Documented evidence of acceptance through prior examinations is acceptable verification.
16. First Article Inspection: When invoked on a PO, Seller shall perform a First Article
Inspection.
17. Records: Records of inspections, test and other quality control activities shall be retained
for a minimum of 5 years and be filed in a manner that will allow access within 24 hours.
18. Processing of Non Conformities: The Seller does not have the authority to perform
material review on any supplies or products that do not conform to contractual requirements.
Nonconforming products or supplies or processes must be reported to Buyer’s purchasing
department. Under no circumstance shall supplies, products, materials be shipped without prior
disposition from our Quality Department.
19. Sub-Tier Suppliers: It is the Seller’s responsibility to ensure that all of their sub-tier
suppliers meet all terms and conditions listed within this Agreement.
20. Changes: Buyer reserves the right to make changes in drawings, designs, specifications,
scope of work to be performed, time and place of delivery and method of transportation. If such
change is to be made, it will be evidenced in writing by Buyer.
21. Quality Audits by Buyer: Seller shall permit Buyer to conduct audits of Seller’s quality
system to evaluate the degree of compliance with ISO 9001 and/or contractual requirements.
Seller shall make available to Buyer during audits a copy of each specification, procedure, record
or special requirement deemed by Buyer to be necessary for proper evaluation. Buyer may use
one or more requirement specific assessment checklist during the audits to determine compliance.
22. Seller’s Inspection and Test Equipment: Quality records and necessary personnel shall
be made available to Buyer for use at Seller’s facility to determine conformity of articles to
contractual requirements.
24. Authenticity of Goods: By Seller’s acceptance of this purchase order, Seller acknowledges
its counterfeit risk mitigation obligations as follows: That the goods to be delivered hereunder shall
be and only contain materials directly from the Original Component Manufacturer (OCM) or the
Original Equipment Manufacturer (OEM), Original Manufacturer (OM) or an authorized
Reseller/Distributor. Not be or contain counterfeit items. Contain only authentic, Unaltered OM
labels and other markings.

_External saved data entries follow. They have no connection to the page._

/-- R268: a hart's waiting VAPPEND finds room and claims its range. -/
def execVappendClaim (hart : Nat) (s : State) : Out :=
  .next (s.asHart hart fun t => match t.hart.wait with
    | some (.vappend va xq m rnd sat qos) => t.append (.vappend va xq m rnd sat qos) ⟨some va, xq, m, rnd, sat⟩
    | some (.vappendIdx xq m rnd sat qos) => t.append (.vappendIdx xq m rnd sat qos) ⟨none, xq, m, rnd, sat⟩
    | _ => t)

/-! ### VROUTE (R270, R271, R402, R403) -/

/-- The null handle. -/
def nullHandle : Nat := 0xFFFFFFFFFFFFFFFF

/-- A destination handle (Table 8.4). -/
def mkHandle (version : BitVec 32) (die replica expert : Nat) : Nat := version.toNat * 2 ^ 32 + die * 2 ^ 16 + replica * 2 ^ 12 + expert

/-- The replica that a token takes: by hash, or the one with the smallest in-flight count (R271). -/
def Expert.choose (x : Expert) (ids : List Nat) (e t : Nat) : Nat :=
  if x.mode = 1 then
    ids.foldl (fun best k => if (x.rep k).inflight < (x.rep best).inflight then k else best) (ids.headD 0)
  else ids.getD ((mix64 (BitVec.ofNat 64 e) 0 (BitVec.ofNat 64 t)).toNat % ids.length) 0

/-- Route one token on a die: the handle, and the state with its charge (R271, R402, R403). -/
def State.routeOne (s : State) (die e t : Nat) : Nat × State :=
  let k := s.die die
  let x := Sparse.get Expert.zero k.cache e
  let ids := x.eligibleAt k.version
  if 4096 ≤ e || ids.isEmpty then (nullHandle, s)
  else
    let r := x.choose ids e t
    let s1 := (s.setLadle fun l => { l with routed := l.routed + 1 }).updDie die fun d => { d with
      cache := Sparse.upd Expert.zero d.cache e fun x => x.updRep r fun q => { q with ifcur := q.ifcur + 1 }
      load := Sparse.upd 0 d.load e (· + 1) }
    (mkHandle k.version (s.fabric.pkgpos.toNat * 8 + (x.rep r).die.toNat) r e, s1.sendInflight [⟨die, e, r, k.version, true⟩])

/-- Route the active elements in ascending order: the handles by index, and the state. -/
def State.routeAll (s : State) (die : Nat) (tok : Nat → Nat × Nat) : List Nat → List (Nat × Nat) × State
  | [] => ([], s)
  | i :: l =>
    let r := s.routeOne die (tok i).1 (tok i).2
    let rest := State.routeAll r.2 die tok l
    ((i, r.1) :: rest.1, rest.2)

/-- The conditions of VROUTE (R271). -/
def Hart.routeLegal (h : Hart) (vd va vb : VReg) : Bool :=
  [18, 19].contains (h.tagOf va).toNat && [19, 17].contains (h.tagOf vb).toNat && vd != va && vd != vb && h.fits (h.tagOf va) && h.fits (h.tagOf vb) &&
  h.fits 17

/-- R271: VROUTE. Elements below VSTART keep their value and charge nothing. A die that is ABSENT routes again only once it has rejoined (R410). The policy
interval may end with it (Table 16.3). -/
def execVroute (vd va vb : VReg) (m : MReg) (qos : BitVec 2) (s : State) : Out :=
  .next (s.vectorOp (.vroute vd va vb m qos) (s.hart.routeLegal vd va vb) fun s =>
    let h := s.hart
    let die := dieOf h.id
    let v := (s.die die).version
    if s.isAbsent die then s.waits (.vroute vd va vb m qos)
    else
    let r := s.routeAll die (fun i => (h.elem va i, h.elem vb i)) (h.actives m)
    let codes := fillFrom (fun i => if i < h.vs then h.elemAs vd 17 i else nullHandle) 0 h.vl r.1
    ((r.2.onHart fun g =>
      let g1 := (g.setVec vd 17 (packElems 17 g.ebits codes)).clearVstart
      { g1 with csr := { g1.csr with routever := v } }).due (if r.2.ladle.unit = false ∧ r.2.intervalOver = true then [.ladleIntervalEnd] else [])).adv 8)

/-! ### VSCATR (R272) -/

/-- The die of a handle within its package. -/
def handleDie (x : Word) : Nat := bitsOf x.toNat 18 16

/-- The expert of a handle. -/
def handleExpert (x : Word) : Nat := bitsOf x.toNat 11 0

/-- The replica of a handle. -/
def handleReplica (x : Word) : Nat := bitsOf x.toNat 14 12

/-- The cached replica that a handle names, on a die. -/
def State.cachedRep (s : State) (die : Nat) (x : Word) : Replica := (Sparse.get Expert.zero (s.die die).cache (handleExpert x)).rep (handleReplica x)

/-- A handle passes the check against the die's cached table (R272). -/
def State.handleOk (s : State) (die : Nat) (x : Word) : Bool :=
  let r := s.cachedRep die x
  bitsOf x.toNat 31 25 == 0 && !bitOf x.toNat 15 && bitsOf x.toNat 24 19 == s.fabric.pkgpos.toNat &&
  (repActive r || repRetiring r || repDead r) && r.die.toNat == handleDie x

/-- Why an element of a VSCATR fails: the handle, or its inbox in the Ladle context (R272), which is probed for writing: R272 names no kind of access (DESIGN CHOICE,
log entry 65). -/
def State.handleFault (s : State) (die : Nat) (x : Word) : Option (Cause × Word) :=
  if x.toNat = nullHandle then none
  else if !s.handleOk die x then some (.permission .write, x)
  else
    let inbox := (s.cachedRep die x).inbox
    match (s.asContext s.ladle.ctx (handleDie x)).probe inbox 64 64 .write with
    | .ok _ => none
    | .error c => some (c, inbox)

Further, seller shall notify buyer in writing immediately in the event
that any material to be delivered cannot be procured in accordance with this requirement and seller
must obtain buyers written authorization if an alternate source is required and for any deviation
from the counterfeit risk mitigation requirement applicable to this purchase order. The contents of
this paragraph shall be flowed down to the Seller’s suppliers at all tiers.